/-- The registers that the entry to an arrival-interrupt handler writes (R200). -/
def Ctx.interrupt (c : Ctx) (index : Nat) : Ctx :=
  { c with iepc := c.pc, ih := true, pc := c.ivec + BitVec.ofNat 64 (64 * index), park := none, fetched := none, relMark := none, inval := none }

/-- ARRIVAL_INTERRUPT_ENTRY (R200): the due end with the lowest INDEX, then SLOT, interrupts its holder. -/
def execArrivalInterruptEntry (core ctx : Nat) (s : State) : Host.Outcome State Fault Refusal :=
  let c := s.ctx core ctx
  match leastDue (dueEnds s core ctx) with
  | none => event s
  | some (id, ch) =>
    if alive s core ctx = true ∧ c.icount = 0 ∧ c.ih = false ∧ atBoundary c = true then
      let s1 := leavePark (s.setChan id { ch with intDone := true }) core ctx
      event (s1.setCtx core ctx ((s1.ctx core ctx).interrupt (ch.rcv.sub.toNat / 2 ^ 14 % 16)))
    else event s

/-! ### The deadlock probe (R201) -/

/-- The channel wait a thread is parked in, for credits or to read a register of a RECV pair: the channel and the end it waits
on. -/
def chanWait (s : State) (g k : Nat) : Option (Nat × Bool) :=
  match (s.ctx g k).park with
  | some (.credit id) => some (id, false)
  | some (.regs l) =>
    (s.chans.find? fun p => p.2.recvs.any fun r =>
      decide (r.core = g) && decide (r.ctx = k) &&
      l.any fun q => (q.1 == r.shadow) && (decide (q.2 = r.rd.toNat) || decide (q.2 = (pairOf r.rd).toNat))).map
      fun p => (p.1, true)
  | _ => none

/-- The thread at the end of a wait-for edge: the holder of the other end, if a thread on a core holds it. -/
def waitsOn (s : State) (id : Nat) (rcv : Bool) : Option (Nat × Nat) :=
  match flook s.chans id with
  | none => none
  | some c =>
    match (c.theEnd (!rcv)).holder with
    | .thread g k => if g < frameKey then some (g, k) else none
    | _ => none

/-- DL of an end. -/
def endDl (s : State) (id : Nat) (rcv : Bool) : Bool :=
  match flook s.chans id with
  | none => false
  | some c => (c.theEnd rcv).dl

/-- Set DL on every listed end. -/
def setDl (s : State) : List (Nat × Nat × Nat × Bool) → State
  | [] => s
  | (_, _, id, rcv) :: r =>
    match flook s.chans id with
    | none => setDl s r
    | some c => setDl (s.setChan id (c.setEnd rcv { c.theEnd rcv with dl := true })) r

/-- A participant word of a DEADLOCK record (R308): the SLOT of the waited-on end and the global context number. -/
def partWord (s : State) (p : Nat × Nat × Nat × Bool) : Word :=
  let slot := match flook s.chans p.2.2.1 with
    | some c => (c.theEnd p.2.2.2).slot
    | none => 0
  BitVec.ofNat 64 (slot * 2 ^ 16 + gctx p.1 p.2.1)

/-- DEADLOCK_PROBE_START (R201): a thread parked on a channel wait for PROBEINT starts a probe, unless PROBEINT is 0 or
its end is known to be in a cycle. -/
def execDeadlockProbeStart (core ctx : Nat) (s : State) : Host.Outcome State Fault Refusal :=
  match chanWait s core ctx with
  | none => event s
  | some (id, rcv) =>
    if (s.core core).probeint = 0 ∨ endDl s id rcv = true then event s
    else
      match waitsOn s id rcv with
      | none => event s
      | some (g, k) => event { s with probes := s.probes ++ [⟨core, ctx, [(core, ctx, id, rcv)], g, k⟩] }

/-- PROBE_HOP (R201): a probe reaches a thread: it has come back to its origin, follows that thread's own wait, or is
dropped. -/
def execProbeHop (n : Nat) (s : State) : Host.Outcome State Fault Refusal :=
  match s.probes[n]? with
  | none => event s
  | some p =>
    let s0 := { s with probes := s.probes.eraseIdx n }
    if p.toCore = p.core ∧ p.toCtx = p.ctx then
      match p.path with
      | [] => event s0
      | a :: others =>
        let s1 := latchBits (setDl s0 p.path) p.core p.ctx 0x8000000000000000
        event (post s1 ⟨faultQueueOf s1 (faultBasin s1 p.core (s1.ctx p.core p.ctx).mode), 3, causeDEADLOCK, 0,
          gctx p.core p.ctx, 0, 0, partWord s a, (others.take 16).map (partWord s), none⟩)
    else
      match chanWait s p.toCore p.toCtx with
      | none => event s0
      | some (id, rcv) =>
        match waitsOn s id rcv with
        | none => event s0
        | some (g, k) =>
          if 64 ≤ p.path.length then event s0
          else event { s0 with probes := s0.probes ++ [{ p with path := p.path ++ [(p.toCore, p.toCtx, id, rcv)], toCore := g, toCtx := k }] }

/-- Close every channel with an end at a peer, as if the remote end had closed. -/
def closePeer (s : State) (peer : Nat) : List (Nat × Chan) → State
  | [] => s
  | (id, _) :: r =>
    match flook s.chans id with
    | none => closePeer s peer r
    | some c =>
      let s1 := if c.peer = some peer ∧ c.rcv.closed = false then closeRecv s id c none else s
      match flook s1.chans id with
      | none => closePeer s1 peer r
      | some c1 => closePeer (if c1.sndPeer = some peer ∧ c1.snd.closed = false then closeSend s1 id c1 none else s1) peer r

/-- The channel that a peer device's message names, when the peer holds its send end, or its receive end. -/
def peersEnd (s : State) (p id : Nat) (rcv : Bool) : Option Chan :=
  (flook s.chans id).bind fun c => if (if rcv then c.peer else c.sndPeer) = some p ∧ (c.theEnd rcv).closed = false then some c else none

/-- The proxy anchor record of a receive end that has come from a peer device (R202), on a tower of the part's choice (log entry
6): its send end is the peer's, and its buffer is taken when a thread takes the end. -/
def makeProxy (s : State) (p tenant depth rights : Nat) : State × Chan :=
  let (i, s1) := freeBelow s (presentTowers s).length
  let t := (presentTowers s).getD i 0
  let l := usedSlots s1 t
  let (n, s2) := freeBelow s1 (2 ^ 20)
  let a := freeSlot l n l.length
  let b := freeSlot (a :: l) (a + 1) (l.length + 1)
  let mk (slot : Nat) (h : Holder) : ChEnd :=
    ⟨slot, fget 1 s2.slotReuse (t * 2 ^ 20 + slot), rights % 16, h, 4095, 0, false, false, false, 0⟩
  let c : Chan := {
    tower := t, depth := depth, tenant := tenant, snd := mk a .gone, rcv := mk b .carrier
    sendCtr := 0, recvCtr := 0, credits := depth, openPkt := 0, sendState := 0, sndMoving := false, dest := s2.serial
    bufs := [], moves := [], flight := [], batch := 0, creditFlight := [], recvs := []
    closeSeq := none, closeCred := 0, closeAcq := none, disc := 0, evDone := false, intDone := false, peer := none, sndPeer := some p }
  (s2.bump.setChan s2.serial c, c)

_____

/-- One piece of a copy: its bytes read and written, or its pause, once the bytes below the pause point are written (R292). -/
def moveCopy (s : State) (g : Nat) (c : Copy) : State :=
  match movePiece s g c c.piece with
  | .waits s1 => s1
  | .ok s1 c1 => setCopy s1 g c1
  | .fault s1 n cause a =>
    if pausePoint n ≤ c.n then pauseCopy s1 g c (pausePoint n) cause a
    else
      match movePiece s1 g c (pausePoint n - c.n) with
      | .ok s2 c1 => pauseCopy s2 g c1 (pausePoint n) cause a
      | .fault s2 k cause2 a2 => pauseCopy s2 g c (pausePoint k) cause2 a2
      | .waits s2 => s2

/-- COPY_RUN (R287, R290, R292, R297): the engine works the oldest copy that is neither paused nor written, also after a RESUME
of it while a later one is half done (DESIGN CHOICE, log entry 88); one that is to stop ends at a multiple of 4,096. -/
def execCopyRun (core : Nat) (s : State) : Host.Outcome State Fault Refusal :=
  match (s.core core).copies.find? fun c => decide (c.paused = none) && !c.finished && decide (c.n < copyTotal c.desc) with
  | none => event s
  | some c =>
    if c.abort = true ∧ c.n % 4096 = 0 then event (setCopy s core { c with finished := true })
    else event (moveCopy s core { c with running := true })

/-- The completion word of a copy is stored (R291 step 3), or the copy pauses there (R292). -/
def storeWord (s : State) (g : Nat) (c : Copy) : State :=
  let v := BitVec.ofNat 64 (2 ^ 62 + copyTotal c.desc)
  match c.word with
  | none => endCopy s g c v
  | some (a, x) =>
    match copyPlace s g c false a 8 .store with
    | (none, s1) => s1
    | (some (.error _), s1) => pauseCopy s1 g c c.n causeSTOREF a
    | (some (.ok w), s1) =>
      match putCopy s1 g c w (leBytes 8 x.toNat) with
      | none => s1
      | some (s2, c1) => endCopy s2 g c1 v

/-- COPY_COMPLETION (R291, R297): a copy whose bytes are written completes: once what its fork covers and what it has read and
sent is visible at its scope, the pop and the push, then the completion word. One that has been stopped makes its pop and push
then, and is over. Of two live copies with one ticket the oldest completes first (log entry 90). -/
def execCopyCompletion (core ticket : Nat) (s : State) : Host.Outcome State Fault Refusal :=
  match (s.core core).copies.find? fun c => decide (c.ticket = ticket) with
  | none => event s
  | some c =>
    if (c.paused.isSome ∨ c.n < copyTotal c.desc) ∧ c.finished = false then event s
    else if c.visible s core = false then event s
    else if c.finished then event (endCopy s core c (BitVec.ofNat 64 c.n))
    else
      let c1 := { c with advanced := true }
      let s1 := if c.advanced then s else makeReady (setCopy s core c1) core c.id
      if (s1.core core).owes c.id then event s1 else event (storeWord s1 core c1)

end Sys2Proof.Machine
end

_____

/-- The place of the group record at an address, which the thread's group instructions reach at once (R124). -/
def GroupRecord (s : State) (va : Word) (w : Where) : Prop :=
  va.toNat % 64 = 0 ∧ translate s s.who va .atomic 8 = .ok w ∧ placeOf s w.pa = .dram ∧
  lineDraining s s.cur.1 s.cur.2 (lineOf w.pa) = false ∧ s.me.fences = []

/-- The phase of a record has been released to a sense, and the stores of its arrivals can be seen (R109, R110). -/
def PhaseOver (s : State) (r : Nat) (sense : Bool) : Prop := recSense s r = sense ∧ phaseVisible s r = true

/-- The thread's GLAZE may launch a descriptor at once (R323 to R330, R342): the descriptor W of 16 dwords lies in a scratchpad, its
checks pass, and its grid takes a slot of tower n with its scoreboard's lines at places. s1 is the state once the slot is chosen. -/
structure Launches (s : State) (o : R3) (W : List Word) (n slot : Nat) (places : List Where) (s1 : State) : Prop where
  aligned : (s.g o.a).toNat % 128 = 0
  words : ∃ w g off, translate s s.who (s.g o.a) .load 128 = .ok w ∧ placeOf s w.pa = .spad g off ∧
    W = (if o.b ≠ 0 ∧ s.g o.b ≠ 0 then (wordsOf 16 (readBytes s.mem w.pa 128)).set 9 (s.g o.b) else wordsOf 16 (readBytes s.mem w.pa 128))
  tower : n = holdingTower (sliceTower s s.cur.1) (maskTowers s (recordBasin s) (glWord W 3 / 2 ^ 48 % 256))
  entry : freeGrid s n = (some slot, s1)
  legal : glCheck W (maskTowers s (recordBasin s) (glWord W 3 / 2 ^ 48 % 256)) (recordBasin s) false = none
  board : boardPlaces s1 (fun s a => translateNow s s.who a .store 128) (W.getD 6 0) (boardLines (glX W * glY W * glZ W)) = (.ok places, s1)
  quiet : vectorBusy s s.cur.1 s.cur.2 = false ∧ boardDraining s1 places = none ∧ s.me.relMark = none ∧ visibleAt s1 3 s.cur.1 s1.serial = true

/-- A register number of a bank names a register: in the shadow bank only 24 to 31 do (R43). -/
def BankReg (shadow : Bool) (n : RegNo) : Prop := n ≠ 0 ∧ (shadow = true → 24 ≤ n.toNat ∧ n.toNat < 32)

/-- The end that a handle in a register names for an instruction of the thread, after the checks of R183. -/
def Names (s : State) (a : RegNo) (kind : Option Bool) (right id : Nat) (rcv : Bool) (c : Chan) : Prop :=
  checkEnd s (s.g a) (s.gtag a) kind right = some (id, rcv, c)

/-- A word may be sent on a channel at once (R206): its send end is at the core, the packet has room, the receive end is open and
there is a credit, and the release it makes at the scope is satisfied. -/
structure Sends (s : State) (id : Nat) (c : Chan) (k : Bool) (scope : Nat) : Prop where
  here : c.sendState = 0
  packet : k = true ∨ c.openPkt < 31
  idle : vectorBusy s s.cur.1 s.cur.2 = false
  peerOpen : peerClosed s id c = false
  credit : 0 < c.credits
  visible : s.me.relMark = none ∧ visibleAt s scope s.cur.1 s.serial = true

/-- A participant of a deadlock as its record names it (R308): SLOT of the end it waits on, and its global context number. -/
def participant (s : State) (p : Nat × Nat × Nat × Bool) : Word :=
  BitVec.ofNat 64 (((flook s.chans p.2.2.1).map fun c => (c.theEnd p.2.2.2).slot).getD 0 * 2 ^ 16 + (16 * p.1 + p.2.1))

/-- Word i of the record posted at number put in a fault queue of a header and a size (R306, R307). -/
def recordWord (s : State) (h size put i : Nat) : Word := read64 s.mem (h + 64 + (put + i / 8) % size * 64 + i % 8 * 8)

_____

■ WHAT TO WORK ON:
Print exactly the lines above, between the one holding "aligned : (s.g o.a).toNat % 128 = 0" and the one holding "def participant (s", inclusive, and nothing besides.

■ PROBLEM SOLUTION:
  aligned : (s.g o.a).toNat % 128 = 0
  words : ∃ w g off, translate s s.who (s.g o.a) .load 128 = .ok w ∧ placeOf s w.pa = .spad g off ∧
    W = (if o.b ≠ 0 ∧ s.g o.b ≠ 0 then (wordsOf 16 (readBytes s.mem w.pa 128)).set 9 (s.g o.b) else wordsOf 16 (readBytes s.mem w.pa 128))
  tower : n = holdingTower (sliceTower s s.cur.1) (maskTowers s (recordBasin s) (glWord W 3 / 2 ^ 48 % 256))
  entry : freeGrid s n = (some slot, s1)
  legal : glCheck W (maskTowers s (recordBasin s) (glWord W 3 / 2 ^ 48 % 256)) (recordBasin s) false = none
  board : boardPlaces s1 (fun s a => translateNow s s.who a .store 128) (W.getD 6 0) (boardLines (glX W * glY W * glZ W)) = (.ok places, s1)
  quiet : vectorBusy s s.cur.1 s.cur.2 = false ∧ boardDraining s1 places = none ∧ s.me.relMark = none ∧ visibleAt s1 3 s.cur.1 s1.serial = true

/-- A register number of a bank names a register: in the shadow bank only 24 to 31 do (R43). -/
def BankReg (shadow : Bool) (n : RegNo) : Prop := n ≠ 0 ∧ (shadow = true → 24 ≤ n.toNat ∧ n.toNat < 32)

/-- The end that a handle in a register names for an instruction of the thread, after the checks of R183. -/
def Names (s : State) (a : RegNo) (kind : Option Bool) (right id : Nat) (rcv : Bool) (c : Chan) : Prop :=
  checkEnd s (s.g a) (s.gtag a) kind right = some (id, rcv, c)

/-- A word may be sent on a channel at once (R206): its send end is at the core, the packet has room, the receive end is open and
there is a credit, and the release it makes at the scope is satisfied. -/
structure Sends (s : State) (id : Nat) (c : Chan) (k : Bool) (scope : Nat) : Prop where
  here : c.sendState = 0
  packet : k = true ∨ c.openPkt < 31
  idle : vectorBusy s s.cur.1 s.cur.2 = false
  peerOpen : peerClosed s id c = false
  credit : 0 < c.credits
  visible : s.me.relMark = none ∧ visibleAt s scope s.cur.1 s.serial = true

/-- A participant of a deadlock as its record names it (R308): SLOT of the end it waits on, and its global context number. -/
def participant (s : State) (p : Nat × Nat × Nat × Bool) : Word :=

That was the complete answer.